While eye-tracking can index on-task processing in real time, routine classroom use hinges on pragmatic constraints—calibration, cost, and privacy. We therefore frame eye tracking here as a classroom-compatible research instrument whose outputs can inform design rules and, in the longer run, lightweight diagnostics. Following the eye–mind and immediacy assumptions (Just and Carpenter, 1976), fixations can reflect ongoing processing at the fixated location, and regressions can mark re-inspection; however, these links are context-dependent and sensitive to text features (Hyönä, 2010). We therefore use the term visual effort to denote gaze-based indicators—Fixation Intensity (FI) and Regression Rate (RR)—and reserve subjective mental effort for self-reports. Across domains, fixation-based metrics index intrinsic and extraneous cognitive load (Lai et al., 2013). These measures remain reliable at 60 Hz on affordable trackers (Beatty and Lucero-Wagoner, 2000) and can flag learners needing support before errors surface (Alemdag and Cagiltay, 2018). Yet few studies align gaze behavior with Bloom-coded demand or test whether item-specific effort predicts immediate success, leaving the effort–complexity link unsettled. We operationalize visual effort as fixation intensity and regression rate (i.e., effort inferred from eye movements).
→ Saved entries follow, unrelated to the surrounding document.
/-- The constructors are the rows of the opcode table, in its order, but for the rows without operands, which stand last. -/
inductive Instr where
  -- custom-0, regions (R84)
  | rgAnd (d a b : Reg4)
  | rgOr (d a b : Reg4)
  | rgSub (d a b : Reg4)
  | rgIn (d : Reg) (a b : Reg4)
  | rgDil (d a : Reg4) (s : Reg)
  | rgShf (d a : Reg4) (s : Reg)
  | rgProj (d a : Reg4) (m : Reg)
  | rgSplitK (d a : Reg4) (k : Reg)
  | rgClip (d a t : Reg4)
  | rgCnt (d : Reg) (a : Reg4)
  | rgNbox (d : Reg) (a : Reg4)
  | rgGet (d : Reg) (a : Reg4) (i : Reg)
  | rgSplit (d a : Reg4) (n : Reg)
  | rgBox (d : Reg4) (s k : Reg)
  | rgBoxs (d : Reg4) (s k : Reg)
  | rgBoxr (d : Reg4) (s k : Reg)
  | rgLd (d : Reg4) (s : Reg) (imm : BitVec 12)
  | rgSt (b : Reg4) (s : Reg) (imm : BitVec 12)
  | tdLd (d : Reg4) (s : Reg) (imm : BitVec 12)
  | tdSt (t : Reg4) (s : Reg) (imm : BitVec 12)
  -- custom-0, pointers, queues, peers, gangs, cinches (R60)
  | vPtr (d : Reg4) (s : Reg)
  | qPush (s : Reg)
  | qPop (d : Reg)
  | qCnt (d q : Reg)
  | paPeer (d a o : Reg)
  | gFuse (n : Reg)
  | tkTake (d n : Reg)
  | tkClr (n b : Reg)
  | tkQs (d n : Reg)
  -- custom-0, loop buffer and skiver (R252)
  | lpSet (a b : Reg)
  | lpStep (i f c : Reg)
  | lpCnt (d : Reg)
  | ovSet (a b : Reg) (t : Reg4) (c : Reg)
  | ovDecl (x : Reg4)
  | ovStat (d : Reg)
  | ovCov (d : Reg) (x : Reg4)
  -- custom-1 (R11)
  | mxK8k8 (acd : AccReg) (a b : Reg) (m : MxMode) (f : Reg)
  | mxK4k4 (acd : AccReg) (a b : Reg) (m : MxMode) (f : Reg)
  | mxK8k4 (acd : AccReg) (a b : Reg) (m : MxMode) (f : Reg)
  | mxK4k8 (acd : AccReg) (a b : Reg) (m : MxMode) (f : Reg)
  | mxI8i8 (acd : AccReg) (a b : Reg) (m : MxMode) (f : Reg)
  | mxI4i4 (acd : AccReg) (a b : Reg) (m : MxMode) (f : Reg)
  | mxF16f16 (acd : AccReg) (a b : Reg) (m : MxMode) (f : Reg)
  | mxB16b16 (acd : AccReg) (a b : Reg) (m : MxMode) (f : Reg)
  /-- The row barrier of the row that holds this core (R132). -/
  | jointProductStart (core : Nat)
  -- custom-2 (R61)
  | lAqB (d a : Reg) (s : Scope)
  | lAqH (d a : Reg) (s : Scope)
  | lAqW (d a : Reg) (s : Scope)
  | lAqD (d a : Reg) (s : Scope)
  | lAqBu (d a : Reg) (s : Scope)
  | lAqHu (d a : Reg) (s : Scope)
  | lAqWu (d a : Reg) (s : Scope)
  | tLd (d : Reg) (t : Reg4) (c : Reg)
  | sRlB (v a : Reg) (s : Scope)
  | sRlH (v a : Reg) (s : Scope)
  | sRlW (v a : Reg) (s : Scope)
  | sRlD (v a : Reg) (s : Scope)
  | tSt (v : Reg) (t : Reg4) (c : Reg)
  | feFull (s : Scope)
  | feAcq (s : Scope)
  | feRel (s : Scope)
  | amAdd (d v a : Reg) (s : Scope)
  | amMin (d v a : Reg) (s : Scope)
  | amMax (d v a : Reg) (s : Scope)
  | amAnd (d v a : Reg) (s : Scope)
  | amOr (d v a : Reg) (s : Scope)
  | amXor (d v a : Reg) (s : Scope)
  | amSwp (d v a : Reg) (s : Scope)
  | amCas (d e a : Reg) (s : Scope)
  | amAddn (v a : Reg) (s : Scope)
  | amMinn (v a : Reg) (s : Scope)
  | amMaxn (v a : Reg) (s : Scope)
  | amAndn (v a : Reg) (s : Scope)
  | amOrn (v a : Reg) (s : Scope)
  | amXorn (v a : Reg) (s : Scope)
  | amFadd (d v a : Reg) (s : Scope)
  | amFaddn (v a : Reg) (s : Scope)
  | wtCh (d v a : Reg) (s : Scope)
  /-- The waking of the `wt.ch` asleep on this core (R192). -/
  | monitorWake (core : Nat)
  | mvBlk (d s n : Reg)
  | rep (c a : Reg)
  /-- `l` is the cache level as the rd field carries it (R196). -/
  | icPf (l s n : Reg)
  | icPin (l s n : Reg)
  | icUnpin (l s n : Reg)
  | evWait (d s : Reg)
  | evFire (s : Reg)
  | evBar (d s : Reg)
  | evLock (s : Reg)
  | evUnlock (s : Reg)
  | evCadd (d c v : Reg)
  | evArm (c t : Reg)
  | evMsg (t w : Reg)
  /-- A load of the word of a line through the event-unit alias (R243). -/
  | eventLineWordLoad (d line : Reg)
  /-- A store to the word of a line through the event-unit alias (R243). -/
  | eventLineWordStore (line : Reg)
  | tsSpawn (d a b c : Reg)
  | tsWeight (d : Reg)
  | fuNew (d : Reg)
  | fuSet (h v : Reg)
  | fuGet (d h : Reg)
  | fuPoll (d h : Reg)
  | fuDrop (h : Reg)
  -- custom-3 (R65)
  | engineIssue (e : BitVec 3) (index : BitVec 12) (a b : Reg)
  | sqRd (d i : Reg)
  | polSwap (a : Reg)
  | migBegin (a l : Reg)
  | migEnd (a l : Reg)
  | tlbInv (a l : Reg)
  | svScrub (c : Reg)
  | svHalt (c : Reg)
  -- the standard part (R54)
  | scalarLoad (op : LoadOp) (rd rs1 : Reg) (imm : BitVec 12)
  | scalarStore (op : StoreOp) (rs2 rs1 : Reg) (imm : BitVec 12)
  | rv64Compute (i : RvInstr)
  | fence (fm pred succ : BitVec 4) (rd rs1 : Reg)
  | fenceI (imm : BitVec 12) (rd rs1 : Reg)
  | csrAccess (op : CsrOp) (rd : Reg) (src : CsrSrc) (csr : BitVec 12)
  -- copy engine (R97)
  | cpRg (o : CpRg)
  | cpGx (o : CpRows)
  | cpSx (o : CpRows)
  | cpFill (o : CpFill)
  | cpReg (o : CpReg)
  | cpPf (o : CpPf)
  | tileCellArrival (core : Nat)
  | inboxMessagePost (core : Nat)
  | q1EntryPush (core : Nat)
  -- vector engine (R160)
  | vAdd (o : VOps)
  | vSub (o : VOps)
  | vMul (o : VOps)
  | vFma (o : VOps)
  | vMin (o : VOps)
  | vMax (o : VOps)
  | vAnd (o : VOps)
  | vOr (o : VOps)
  | vXor (o : VOps)
  | vShl (o : VOps)
  | vShr (o : VOps)
  | vCmpEq (o : VOps)
  | vCmpLt (o : VOps)
  | vCmpLe (o : VOps)
  | vSel (o : VOps)
  | vCvt (o : VOps)
  | vExp2 (o : VOps)
  | vLog2 (o : VOps)
  | vRcp (o : VOps)
  | vRsq (o : VOps)
  | vSig (o : VOps)
  | vRedAdd (o : VOps)
  | vRedMax (o : VOps)
  | vScanAdd (o : VOps)
  | vNzs (o : VOps)
  | vScl (o : VOps)
  | vFmas (o : VOps)
  | vBcast (o : VOps)
  | vPerm (o : VOps)
  | vMov (o : VOps)
  | vFill (o : VOps)
  | vTrn (o : VOps)
  -- matrix engine, accumulator commands (R147)
  | mClr (o : MClr)
  | mLd (o : MLd)
  | mCvt (o : MCvt)
  | mSv (o : MImg)
  | mRs (o : MImg)
  -- tile table and inbox (R108, R111)
  | ttBind (o : TtBind)
  | ttWait (o : TtWait)
  | ttRel (o : TtTile)
  | ttStat (o : TtTile)
  | ibDeq (o : IbOps)
  | ibPeek (o : IbOps)
  -- collectives (R272)
  | coCfg (o : CoCfg)
  | coRed (o : CoMove)
  | coBcast (o : CoMove)
  | coAllr (o : CoAllr)
  | coMark (o : CoMark)
  | spOpen (o : SpOpen)
  | spSend (o : SpSend)
  | spClose (o : SpClose)
  /-- The router of this core combines for entry `vsn`, along port set `set` (R275, R278). -/
  | routerCombine (core vsn set : Nat)
  | entrySetStep (core vsn : Nat)
  | collectiveAbort (core vsn : Nat)
  | streamDataArrival (core : Nat)
  | streamCloseArrival (core : Nat)
  /-- A link is named by a core and a router port 1 to 4: W, N, E, S (R268). -/
  | linkFlitResend (core port : Nat)
  | linkDown (core port : Nat)
  -- media (R355)
  | dCfg (o : DCfg)
  | dDec (o : DDec)
  -- traps and the dispatcher
  | trapEntry (core : Nat)
  | dispatchDecision (p core : Nat)
  | deferredCoreReoffer (p core : Nat)
  | preemptionDecision (p : Nat)
  | faultDecision (p : Nat)
  | queueDeadlock (p : Nat)
  | futureOrphan (p launch : Nat)
  | launchRecordWrite (p : Nat) (record : BitVec 512)
  | launchAcceptance (p : Nat)
  | launchCompletion (p launch : Nat)
  | switchStop (p : Nat)
  | switchQuiet (p : Nat)
  | switchDrain (p : Nat)
  | switchSave (p : Nat)
  | switchClearRestore (p : Nat)
  | switchResume (p : Nat)
  -- masters and the management view (R341)
  | ownerClaim (m : Nat)
  | ownerHandover (m new : Nat)
  | ownerRelease (m : Nat)
  | masterLinkUp (m : Nat)
  | createPartition (m : Nat)
  | destroyPartition (m : Nat)
  | setMode (m : Nat)
  | reStitch (m : Nat)
  | writeGrant (m : Nat)
  | releaseParkedDomain (m : Nat)
  | haltOrResume (m : Nat)
  | gangSwitch (m : Nat)
  | assignCinch (m : Nat)
  | sliceConfiguration (m : Nat)
  | attest (m : Nat)
  | fwgo (m : Nat) (len : BitVec 64)
  | bootRetry (m : Nat)
  | managementRegisterWrite (m off : Nat) (v : BitVec 64)
  -- the bridle (R229)
  | bridleLi (d : BitVec 3) (i : BitVec 8)
  | bridleLdq (d q f : BitVec 3)
  | bridleLdc (d c : BitVec 3)
  | bridleAdd (d a b : BitVec 3)
  | bridleSub (d a b : BitVec 3)
  | bridleMin (d a b : BitVec 3)
  | bridleMax (d a b : BitVec 3)
  | bridleAnd (d a b : BitVec 3)
  | bridleOr (d a b : BitVec 3)
  | bridleShl (d a b : BitVec 3)
  | bridleShr (d a b : BitVec 3)
  | bridleClt (d a b : BitVec 3)
  | bridleCeq (d a b : BitVec 3)
  | bridleSel (d a b : BitVec 3)
  | bridleJf (a : BitVec 3) (o : BitVec 8)
  | bridlePick (a : BitVec 3)
  | bridleVeto (a : BitVec 3)
  | bridleAct (a : BitVec 3) (k : BitVec 2)
  -- power, links and faults from outside
  /-- The link that carried these master ids loses training. -/
  | birlinLinkDown (ids : List Nat)
  | cxlLinkDown (port : Nat)
  | spanOrBirlinTraffic (t : Traffic)
  | coreFaultInService (core : Nat)
  | thermalLimit (on : Bool)
  -- Rows without operands stand last: the runtime numbers constructors with fields up to 244 only.
  | gSplit
  | tsExit
  | tret
  | ecall
  | ebreak
  | ownerSilenceTimeout
  | requestDone
  | deviceStart
  | startTimeout
  | powerStateEntry
  | powerWake
  | powerRemoval
  | bridleEnd
  | bridleDefer
  | powerOn
  | reset
  deriving DecidableEq, Repr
In our setting, weekly pre-class multiple-choice quizzes were strictly formative—informing instruction and self-regulation rather than grades—within a flipped design that assigns lower-order processes to preparation and higher-order reasoning to class time (Krathwohl, 2002; Zainuddin and Halili, 2016). Prior findings on Bloom-aligned gaze demand are mixed. A key design risk is surface text: higher-order items are often more concise, so raw dwell time may confound conceptual demand with total word count across stem and options. We therefore model Total Word Count in all primary analyses and treat Bloom effects as interpretable only when surface features are standardized or statistically controlled (Özdemir and Tosun, 2025), while others observe no significant difference when controlling for stem length. These inconsistencies underscore a design quandary: higher-order items tend to be more concise in terms of text length, potentially conflating conceptual complexity with the amount of reading required for each item. This study examines whether visual effort correlates with conceptual difficulty in real classroom settings by categorizing remember/understand objects as low demand and apply/analyze item as high demand.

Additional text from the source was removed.